I've found this discussion about WCSB to be both fascinating and frustrating — to the point that it's made me move from long-time lurking to posting here for the very first time. Because this back & forth over WCSB truly gets to the heart of our shared love of radio — a love that some of us define in strikingly different ways. For some folks here, radio is a business, one with deep and longstanding cultural connections, as well as no less interesting technical aspects, but ultimately still a business. For other folks, radio is a creative medium, one whose potential is all too often wasted, and whose most interesting programming has almost always arisen despite it being a business — or in some cases precisely because of that tension. Arguing about WCSB is really a stand-in for these two opposed ways of thinking. It's why losing WCSB feels so painful to some, while being a positive move — or utterly irrelevant — to others.
With that in mind, I'd like to get back to the facts — what's actually happened on the airwaves as well as on the ground in Cleveland — because so much of this debate's heated aspects have centered around caricatures that bare little relation to reality. And however you end up defining your passion for all things radio, we're still part of the same larger tribe. If you've ever tried to discuss transmitter sites and ERP in mixed company, you know this all too well!
First, Cleveland State University: Some of the folks posting here have imagined the school as full of privileged upper middle-class kids oblivious to the world beyond their little campus bubble and taking that attitude with them to its radio station, WCSB. There are plenty of schools with radio stations like this — and yes, they're embarrassing to hear — but Cleveland State University isn't one of them.
CSU is largely seen by locals as, rightly or wrongly, being one step above a community college. It's where you go if you don't have a lot of money, or don't want to leave Cleveland, and you also still want or simply need a degree. Very few attend CSU to "find themselves" or explore the liberal arts. It's common for students to take a semester off, or even a year or more off, before later returning to school. Some don't even start at CSU until long after they've graduated high school. And it's a commuter school. Plenty are working while taking classes, often in non-campus jobs. In fact, the campus itself is kind of grim — it's basically just a bunch of buildings in downtown Cleveland.

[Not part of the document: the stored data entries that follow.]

theorem wcbByte_wcbStore (at_ g va : Nat) {key : Nat} {l : List Byte} (gr : Group) (w : List WEntry) (hl : key % 128 + l.length ≤ 128) (k : Nat) :
    wcbByte (wcbStore at_ g va key l gr w) k = (rowByte l key k).or (wcbByte w k) := by
  have off : lineOf k ≠ lineOf key → rowByte l key k = none := fun h => rowByte_eq_none (by unfold lineOf at h; omega)
  unfold wcbStore
  split
  · rename_i hany
    have same : ((fun e : WEntry => e.line == lineOf k) ∘ entryStore at_ g key l) = fun e => e.line == lineOf k := by
      funext e
      rw [Function.comp_apply, entryStore_line]
    unfold wcbByte
    rw [List.find?_map, same]
    cases hf : w.find? (fun e => e.line == lineOf k) with
    | none =>
      have ne : lineOf k ≠ lineOf key := by
        intro e
        obtain ⟨y, hy, hyl⟩ := List.any_eq_true.mp hany
        have := List.find?_eq_none.mp hf y hy
        rw [e] at this
        exact this hyl
      rw [off ne]
      rfl
    | some e =>
      have hline : e.line = lineOf k := by simpa using List.find?_some hf
      simp only [Option.map_some, Option.bind_some, entryStore, hline, beq_iff_eq]
      split
      · rename_i hk
        exact inLine_foldl_lineRow e.bytes hk hl
      · rename_i hk
        rw [off hk, Option.none_or]
  · rename_i hany
    unfold wcbByte
    rw [List.find?_append, List.find?_singleton]
    by_cases hk : lineOf k = lineOf key
    · have hnone : w.find? (fun e => e.line == lineOf k) = none := by
        rw [List.find?_eq_none]
        intro y hy hyl
        rw [hk] at hyl
        exact hany (List.any_eq_true.mpr ⟨y, hy, hyl⟩)
      rw [hnone, Option.none_or, if_pos (by simp [hk]), Option.bind_some, Option.bind_none]
      exact inLine_foldl_lineRow [] hk hl
    · rw [off hk, if_neg (by simpa using Ne.symm hk), Option.or_none, Option.none_or]

/-- A row of bytes in one line that enters the buffer: every group of the core reads it near it (R127, R128). -/
theorem near_bufStore (at_ va : Nat) {g key : Nat} {l : List Byte} {s : State} (hl : key % 128 + l.length ≤ 128) {i : Nat}
    (hi : (grp s i).core = (grp s g).core) (k : Nat) :
    near (bufStore at_ g va key l s) i k = (rowByte l key k).or (near s i k) := by
  rw [bufStore_eq, ← near_bufRoom (lineOf key) hi k]
  have hu : (grp (bufRoom (grp s g).core (lineOf key) s) i).core = (grp s g).core :=
    ((bufRoom_frame (grp s g).core (lineOf key) s).1.2.fields i).1.trans hi
  generalize grp s g = gr at *
  generalize bufRoom gr.core (lineOf key) s = u at *
  generalize ht : modCore gr.core (fun x => { x with l1 := x.l1.map (merged u (coreDie gr.core) (lineOf key) (lineRow key l)) })
    (modCore gr.core (fun x => { x with wcb := wcbStore at_ g va key l gr x.wcb }) u) = t
  have hgrp : grp t i = grp u i := by rw [← ht]; rfl
  have hnet : t.net = u.net := by rw [← ht]; rfl
  have hdie : die t (coreDie gr.core) = die u (coreDie gr.core) := by rw [← ht]; rfl
  have hgt : gtime t (coreDie gr.core) = gtime u (coreDie gr.core) := by rw [← ht]; rfl
  have hwcb : (core t gr.core).wcb = wcbStore at_ g va key l gr (core u gr.core).wcb := by rw [← ht, core_modCore_same, core_modCore_same]
  have hl1 : (core t gr.core).l1 = (core u gr.core).l1.map (merged u (coreDie gr.core) (lineOf key) (lineRow key l)) := by
    rw [← ht, core_modCore_same, core_modCore_same]
  have hbuf : bufByte t gr.core k = (rowByte l key k).or (bufByte u gr.core k) := by
    rw [bufByte_eq, bufByte_eq, hwcb, hnet, wcbByte_wcbStore at_ g va gr _ hl, Option.or_assoc]
  rw [near_eq, near_eq, hgrp, hu, hbuf, Option.or_assoc]
  cases hrow : rowByte l key k with
  | some b => rfl
  | none =>
    have hpast : pastBuf t i k = pastBuf u i k := by
      simp only [pastBuf, hgrp, hu, hnet, hdie, hl1, copyRead_congr hgt]
      rw [copyRead_merged u (coreDie gr.core) _ k (lineOf key) (fun hk => lineRow_misses hk hrow)]
    rw [hpast]

theorem bufLines_frame (at_ g va key : Nat) (l : List Byte) (s : State) :
    StoreFrame s (bufLines at_ g va key l s) ∧ (bufLines at_ g va key l s).teams = s.teams := by
  unfold bufLines
  dsimp only
  obtain ⟨hf, ht⟩ := bufStore_frame at_ g va key (l.take (128 - key % 128)) s
  split
  · exact ⟨hf, ht⟩
  · obtain ⟨hf', ht'⟩ := bufStore_frame at_ g (va + (128 - key % 128)) (key + (128 - key % 128)) (l.drop (128 - key % 128))
      (bufStore at_ g va key (l.take (128 - key % 128)) s)
    exact ⟨hf.trans hf', ht'.trans ht⟩

/-- A row of bytes of at most a line's length, which may cross into the next line. -/
theorem near_bufLines (at_ va : Nat) {g key : Nat} {l : List Byte} {s : State} (hl : l.length ≤ 128) {i : Nat}
    (hi : (grp s i).core = (grp s g).core) (k : Nat) :
    near (bufLines at_ g va key l s) i k = (rowByte l key k).or (near s i k) := by
  unfold bufLines
  dsimp only
  have head := near_bufStore at_ va (key := key) (l := l.take (128 - key % 128)) (s := s) (by rw [List.length_take]; omega) hi k
  have hf := (bufStore_frame at_ g va key (l.take (128 - key % 128)) s).1.2
  split
  · rename_i h
    rw [head, List.take_of_length_le h]
  · rw [near_bufStore at_ _ (by rw [List.length_drop]; omega) (by rw [(hf.fields i).1, (hf.fields g).1, hi]), head, ← Option.or_assoc,
      rowByte_split]

/-! ### Beside the buffer -/

theorem tabGet_mapValues {α : Type} (f : α → α) (d : α) (hd : f d = d) (t : Tab α) (n : Nat) :
    Tab.get d (t.map (fun q => (q.1, f q.2))) n = f (Tab.get d t n) := by
  induction t with
  | nil => exact hd.symm
  | cons q t ih =>
    obtain ⟨k, v⟩ := q
    simp only [List.map_cons, Tab.get]
    split
    · rfl
    · exact ih

theorem endAhead_frame (g : Nat) (s : State) : StoreFrame s (endAhead g s) := by
  refine ⟨rfl, fun h => ?_, fun h n => ?_⟩
  · unfold endAhead
    rw [grp_modGrp]
    split
    · rename_i e
      rw [e]
    · rfl
  · unfold endAhead
    rw [grp_modGrp]
    split
    · rename_i e
      rw [e]
      dsimp only
      rw [tabGet_mapValues (fun x : Stream => { x with ahead := [] }) {} rfl]
    · rfl
theorem near_endAhead (g : Nat) (s : State) (i k : Nat) : near (endAhead g s) i k = near s i k := by
  obtain ⟨h1, h2, h3, -⟩ := (endAhead_frame g s).2.fields i
  exact near_congr k ⟨h1, h2, h3⟩ ⟨rfl, rfl⟩ rfl rfl rfl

Forget about ivy-covered classical structures and bucolic fields of green. This is old-school Cleveland in every sense. It also helps explain the nature of the Ideastream deal: on-air publicity at Ideastream's NPR and PBS TV stations instead of cash. CSU is in serious financial trouble and its board clearly believes the way out is to rebrand the school as a more upscale and desirable choice for wealthier families to send their kids — kids who are currently going to say, Kent State University in Kent, Ohio University in Athens, or Ohio State in Columbus.
To reiterate, the students who have been on the air at WCSB tend to be a bit older and already part of the social fabric of the city. That means DJs with a deeper musical knowledge and life experience to draw from. The station has also always seen its listening audience as the greater Cleveland area, not just students — who, again, live all over that same greater Cleveland area. As noted by airwaves_dream, keeping alumni on the air makes perfect sense in this context. It's also part of what enriches the programming and builds listening audiences. I started listening to WCSB in the early '90s, and I can tell you that the size of their citywide audience (as well as the one for WRUW, which also features a mix of student and alumni DJs) has historically always been far larger than the college radio audience in almost any other burg (besides Boston). That's also why there's been so much local pushback about the Ideastream PSOA.
We've seen these kinds of deals for the past 15 years or so now, where a school either sells or hands off the operation of their station to an NPR affiliate. But in no other city — not even in liberal San Francisco with the sale of KUSF — have we seen this kind of uproar from not only angry listeners, but widespread, continued coverage and condemnation from the local media and government officials. That speaks to the reach and impact of college radio in Cleveland. You've got reporters and city council members who regularly tune in, not just a handful of hipsters.
I understand that for some folks here who have little interest in college radio, or in any kind of non-commercial radio, the drama at WCSB produces little more than a shrug. All I would ask is that, as fybush wrote, you please remember that there are other people here at Radio Discussions who love everything about radio just as much as you do, but who don't understand why there can't also be a few places on the FM dial for stations like WCSB with DJs who cherish the idea of radio as a forum for creative experimentation and free expression, in whatever way you want to define that. We're all here together playing online in this same digital sandbox. So let's try to, ahem, not pee in it, ok?